■ Exercise objective ■
In the listing that follows, locate the line containing "stat := if (destRanks" and the line containing "mig := r.isW". Retype exactly those two lines and every line between them, and nothing more.

■ Input data ■
-- ==== Sys2Proof/Certificates/Slice0/Obligations.lean ====
section
/-!
DEFINITION. Certificates/Slice0/Obligations.lean: the statements for the provers. Helper definitions stand under Sys2Proof.Claims.
-/

namespace Sys2Proof.Claims

end Sys2Proof.Claims

open Sys2Proof Sys2Proof.Machine Sys2Proof.Claims in
/-- The step takes the front command and answers what `exec` answers on the queue's rest (the model's form of sending commands, log entry 1). -/
def Obligations.StepRunsFront : Prop :=
  ∀ (c : Instr) (q : List Instr) (s : State), step { s with pending := c :: q } = exec c { s with pending := q }

open Sys2Proof Sys2Proof.Machine Sys2Proof.Claims in
/-- R86: device time counts; that an idle step is one tick is the model's choice (log entry 2). On the way the cores count their cycles
(R255), in their own pages, the conflict counters of on-chip SRAM what waits at its ports (R286), and the crossings their receiving edges (R92,
R93; log entry 37); nothing else changes. -/
def Obligations.IdleStepTicks : Prop :=
  ∀ s : State, s.pending = [] → (clocksOn s = true → ∃ t, step s = .next t ∧
      (let c := settleCrossings s (s.dt - s.dtOff) (s.dt + 1 - s.dtOff)
       t = { s with dt := s.dt + 1, regs := t.regs, twins := c.twins, xfifos := c.xfifos
                    cores := s.cores.map fun e => (e.1, { e.2 with done := 0 }) }) ∧
      (∀ p off, off < 0x1000 → (∀ n, p ≠ .wcc n) → ¬(p = .sram ∧ 0x064 ≤ off ∧ off ≤ 0x09C) → rd t p off = rd s p off) ∧
      (∀ n off, off < 0x1000 → off ≠ 0x010 → off ≠ 0x060 → ¬(0x068 ≤ off ∧ off ≤ 0x074) → rd t (.wcc n) off = rd s (.wcc n) off)) ∧
    (clocksOn s = false → step s = .next s)

open Sys2Proof Sys2Proof.Machine Sys2Proof.Claims in
/-- What a cold power-on and module reset leave (R97): the values of the Reset columns, empty logs, and the invariant. -/
def Obligations.ResetInv : Prop :=
  Inv State.reset ∧ State.reset.pending = [] ∧ State.reset.dt = 0 ∧ State.reset.fab.txns = [] ∧ State.reset.fab.ferr = [] ∧
    State.reset.faultLog = [] ∧ (∀ n : Fin 24, (SMap.get {} State.reset.cores n).run = .held) ∧
    State.reset.sram.mem = [] ∧ State.reset.dram.mem = [] ∧ State.reset.eeprom = [] ∧
    ∀ p off, rd State.reset p off = regResetAt (pageAddr p + off)

open Sys2Proof Sys2Proof.Machine Sys2Proof.Claims in
/-- R123: the fabric error log is a FIFO of 32; R573: the fault log holds 16; memories and registers stay canonical, over every command. -/
def Obligations.StepKeepsInv : Prop :=
  ∀ s t : State, Inv s → step s = .next t → Inv t

open Sys2Proof Sys2Proof.Machine Sys2Proof.Claims in
/-- No command stops the model, none touches the commands that wait behind it, and none breaks the invariant. That an event whose condition does not
hold changes nothing (log entry 4), and that an engine or a core that does not issue leaves its command without effect (log entry 15), is the model's
choice. -/
def Obligations.EveryCommandCompletes : Prop :=
  ∀ (c : Instr) (s : State), Inv s → ∃ t, exec c s = .next t ∧ t.pending = s.pending ∧ Inv t

open Sys2Proof Sys2Proof.Machine Sys2Proof.Claims in
/-- The canonical form of the memories: equal memories are equal data. -/
def Obligations.EqualStoresEqualData : Prop :=
  ∀ s t : State, Inv s → Inv t →
    ((∀ pr n, storedLine s pr n = storedLine t pr n) → s.dram.mem = t.dram.mem ∧ s.dram.bad = t.dram.bad) ∧
    ((∀ k, SMap.get 0 s.eeprom k = SMap.get 0 t.eeprom k) → s.eeprom = t.eeprom) ∧
    ((∀ a, SMap.getF regResetAt s.regs a = SMap.getF regResetAt t.regs a) → s.regs = t.regs) ∧
    ((∀ a, SMap.get none s.sram.mem a = SMap.get none t.sram.mem a) → s.sram.mem = t.sram.mem)

open Sys2Proof Sys2Proof.Machine Sys2Proof.Claims in
/-- R39: a write accepted at its point of coherence is seen by every later read; it changes nothing else. -/
def Obligations.ReadAfterWrite : Prop :=
  ∀ s : State, Inv s →
    (∀ a b, sramByte (setSramByte s a b) a = b ∧ ∀ a', a' ≠ a → sramByte (setSramByte s a b) a' = sramByte s a') ∧
    (∀ pr n v x, storedLine (storeLine s pr n v x) pr n = (v, x) ∧
      ∀ pr' n', memKey pr' n' ≠ memKey pr n → storedLine (storeLine s pr n v x) pr' n' = storedLine s pr' n') ∧
    (∀ p off v, rd (wr s p off v) p off = v ∧
      ∀ p' off', pageAddr p' + off' ≠ pageAddr p + off → rd (wr s p off v) p' off' = rd s p' off')

open Sys2Proof Sys2Proof.Machine Sys2Proof.Claims in
/-- The page map: 4 KiB pages at distinct addresses. -/
def Obligations.PagesApart : Prop :=
  (∀ (p q : Page) (i j : Nat), i < 0x1000 → j < 0x1000 → pageAddr p + i = pageAddr q + j → p = q ∧ i = j) ∧
    ∀ (s : State) (p : Page) (off : Nat), off < 0x1000 → regionOf s (pageAddr p + off) = some (.page p) ∧ pageOfAddr (pageAddr p + off) = some p

namespace Sys2Proof.Claims

open Sys2Proof.Machine

/-- R123: while the FIFO of 32 is not full, a record is entered last, with the request's address, OP, KIND, MASTER and attributes and bits 31:0 of the CK_F copy of device time, and IRQ_STAT bit 0 of FERR is set. -/
def FerrEntry : Prop :=
  ∀ (s : State) (m : Master) (a : Attr) (op : ReqOp) (addr : Nat) (k : Kind),
    s.fab.ferr.length < 32 →
    ferrLog s m a op addr k = setIrq { s with fab := { s.fab with ferr := s.fab.ferr ++ [{ addr := addr, op := opCode op, kind := kindCode k, master := masterCode m, attr := a, time := dtF s % 2 ^ 32 }] } } .ferr 1

/-- R123: a record that finds the FIFO full is lost: LOST is incremented, saturating, OVF is set, and the log is as before. -/
def FerrLost : Prop :=
  ∀ (s : State) (m : Master) (a : Attr) (op : ReqOp) (addr : Nat) (k : Kind),
    s.fab.ferr.length = 32 →
    ferrLog s m a op addr k = wrB (bumpF s .ferr 0x058 0 16 1) .ferr 0x040 6 true ∧ (ferrLog s m a op addr k).fab.ferr = s.fab.ferr

/-- R118, R119: with VALID 0 the record captures the error: VALID, CODE and CLASS, the tag, the detail, and IRQ_STAT.ERR; ERRS counts it. A corrected one sends no fault message. -/
def RecordFirst : Prop :=
  ∀ (s : State) (p : Page) (code : Nat) (a : Attr) (detail did : Nat),
    rdB (bumpF s p 0x02C 16 16 1) p 0x020 0 = false →
    let t := bumpF s p 0x02C 16 16 1
    let u := wr t p 0x020 (setFld (setFld (setBit (rd t p 0x020) 0 true) 8 8 code) 16 2 corrected)
    recordErr s p code corrected a detail did = setIrq (wr (wr u p 0x024 (BitVec.ofNat 32 (tagWord a))) p 0x028 (BitVec.ofNat 32 detail)) p 0x80000000

/-- R119: with VALID 1 a later error increments ERRS and sets OVF only. -/
def RecordLater : Prop :=
  ∀ (s : State) (p : Page) (code : Nat) (a : Attr) (detail did : Nat),
    rdB (bumpF s p 0x02C 16 16 1) p 0x020 0 = true →
    recordErr s p code corrected a detail did = wrB (bumpF s p 0x02C 16 16 1) p 0x020 1 true

/-- R566, R567: an error of contained or fatal class also sends its fault message to the collector, whether or not the record captured it. -/
def RecordSends : Prop :=
  ∀ (s : State) (p : Page) (code cls : Nat) (a : Attr) (detail did : Nat),
    cls ≠ corrected →
    (recordErr s p code cls a detail did).faultQ = (recordErr s p code corrected a detail did).faultQ ++ [{ page := p, code := code, cls := cls, attr := a, detail := detail, did := did }]

end Sys2Proof.Claims

open Sys2Proof Sys2Proof.Machine Sys2Proof.Claims in
/-- The fabric error log (R123) and the error record of a page (R118, R119, R566). -/
def Obligations.ErrorLogs : Prop :=
  FerrEntry ∧
  FerrLost ∧
  RecordFirst ∧
  RecordLater ∧
  RecordSends

namespace Sys2Proof.Claims

open Sys2Proof.Machine

/-- DRAM_REQUEST (R39, R301, R304, R309): a request that has been sent enters its port buffer while an entry is free, its rank does not drain for a migration, and no request sent to its line before it waits; it takes the next number of acceptance. -/
def DramRequest : Prop :=
  ∀ (s : State) (id : Nat) (r : DReq),
    dreq? s id = some r →
    r.stat = .sent →
    portLevel s r.port < 64 →
    draining s r.line = false →
    sentBefore s r = false →
    let t := updDreq s id fun q => { q with stat := .buffered, since := s.dt, acc := s.dram.nextAcc }
    exec (.dramRequest id) s = .next (updPanic { t with dram := { t.dram with nextAcc := s.dram.nextAcc + 1 } } r.port)

/-- SCHEDULER_CHOICE (R291, R303): a refresh that is due comes before every request, closes its bank and takes its rank out of power-down. -/
def SchedulerRefresh : Prop :=
  ∀ (s : State) (ch : Fin 18) (busy : BitVec 32) (e : Nat × Nat),
    clocksOn s = true →
    refreshPick s ch busy = some e →
    exec (.schedulerChoice ch busy) s = .next { s with dram := { s.dram with
      refDue := s.dram.refDue.erase e, rows := SMap.drop s.dram.rows fun k => decide (k = e.1 * 16 + e.2),
      pdown := s.dram.pdown.erase e.1, lastUse := SMap.set 0 s.dram.lastUse e.1 s.dt } }

/-- SCHEDULER_CHOICE (R303, R305, R310, R313): the request picked is given to its next rank, takes a token of its DID if one is free, is counted as held by a migration where it writes two ranks, opens its row there and ends the rank's power-down; it leaves its buffer once every rank that it goes to has it. -/
def SchedulerChoice : Prop :=
  ∀ (s : State) (ch : Fin 18) (busy : BitVec 32) (r : DReq),
    clocksOn s = true →
    refreshPick s ch busy = none →
    schedPick s (candidates s ch busy) = some r →
    internalFirst s ch busy r = false →
    let pr := reqRank s r
    let t := updDreq s r.id fun q => { q with
      stat := if (destRanks s r).all (fun x => decide (x = pr) || r.part.contains x) = true then .chosen else .buffered
      tok := r.tok || (r.attr.did ≠ 0 && tokFree s r.attr.did)
      mig := r.isW && decide (1 < (destRanks s r).length), part := pr :: q.part }
    exec (.schedulerChoice ch busy) s = .next (updPanic (touchRank t (rankLine s r.line) pr) r.port)

/-- SCHEDULER_CHOICE (R303, R306): where the access of patrol scrub or of a migration's copy that is due comes before the request picked, the cycle is that access's, whose effect is a command of its own. -/
def SchedulerYields : Prop :=
  ∀ (s : State) (ch : Fin 18) (busy : BitVec 32) (r : DReq),
    refreshPick s ch busy = none →
    schedPick s (candidates s ch busy) = some r →
    internalFirst s ch busy r = true →
    exec (.schedulerChoice ch busy) s = .next s

/-- DEADLINE_MISS (R306): in MODE DEADLINE a waiting request of a port with a target counts once in MISS and records code 0x83 of corrected class, in the tick in which its age is its target. -/
def DeadlineMiss : Prop :=
  ∀ (s : State) (id : Nat) (r : DReq),
    dreq? s id = some r →
    clocksOn s = true →
    r.stat = .buffered →
    deadlineMode s = true →
    r.missed = false →
    latTgt s r.port ≠ 0 →
    exec (.deadlineMiss id) s = .next (recCorrected (bumpF (updDreq (advanceTo s (tickAtAge r.since (latTgt s r.port))) id
      fun q => { q with missed := true }) .dmc (0x080 + 4 * r.port) 16 16 1) .dmc 0x83 r.attr r.port)

/-- DRAM_READ_COMPLETE (R293, R313): a chosen read with nothing older before it decodes; its data stands for the system cache, and its token returns. -/
def DramRead : Prop :=
  ∀ (s : State) (id : Nat) (out : LineErr) (r : DReq),
    dreq? s id = some r →
    r.stat = .chosen →
    r.isW = false →
    orderedBehind s r = false →
    exec (.dramReadComplete id out) s = .next (returnTok (updDreq (readLine s r.line out r.attr).1 id fun q => { q with stat := .returned, tok := false, data := (readLine s r.line out r.attr).2.1, poison := (readLine s r.line out r.attr).2.2 }) r.attr.did)

/-- R540: as tokens return, those that a destroyed domain owes go back to the pool, its grant falling to what it still holds; another domain's grant stands. -/
def TokensReturn : Prop :=
  ∀ (s : State) (d : Nat),
    ((SMap.get {} s.doms d).owedT = true → rdF (returnTok s d) (domPage d) 0x05C 0 11 = min (rdF s (domPage d) 0x05C 0 11) (tokHeld s d)) ∧
    ((SMap.get {} s.doms d).owedT = false → returnTok s d = s)

/-- R292: what a read finds by its symbol errors: none is CLEAN, or POISONED where the line is stored so; one to three are corrected; four or five, or a line that comes back from another address, are UNCORRECTABLE. -/
def ReadOutcome : Prop :=
  ∀ (s : State) (x : Line × Bool) (e : LineErr),
    (e.moved = true → decodeLine s x e = (s, 2, x.1)) ∧
    (e.moved = false → e.sym = 0 → decodeLine s x e = (s, if x.2 then 3 else 0, x.1)) ∧
    (e.moved = false → 1 ≤ e.sym.val → e.sym.val ≤ 3 → decodeLine s x e = (s, if x.2 then 3 else 1, x.1)) ∧
    (e.moved = false → 4 ≤ e.sym.val → e.sym.val ≤ 5 → decodeLine s x e = (s, 2, x.1))

/-- DRAM_REFRESH (R299) and RFM_REQUEST (R291): one refresh of the bank becomes due, on a channel that is trained and not in self-refresh (R300). -/
def DramRefresh : Prop :=
  ∀ (s : State) (pr : Fin 36) (bank : Fin 16),
    clocksOn s = true →
    rdF s (dchOf pr) 0x040 0 2 = 1 →
    exec (.dramRefresh pr bank) s = .next { s with dram := { s.dram with refDue := s.dram.refDue ++ [(pr.val, bank.val)] } } ∧
    exec (.rfmRequest pr bank) s = .next { s with dram := { s.dram with refDue := s.dram.refDue ++ [(pr.val, bank.val)] } }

■ Result for this exercise ■
      stat := if (destRanks s r).all (fun x => decide (x = pr) || r.part.contains x) = true then .chosen else .buffered
      tok := r.tok || (r.attr.did ≠ 0 && tokFree s r.attr.did)
      mig := r.isW && decide (1 < (destRanks s r).length), part := pr :: q.part }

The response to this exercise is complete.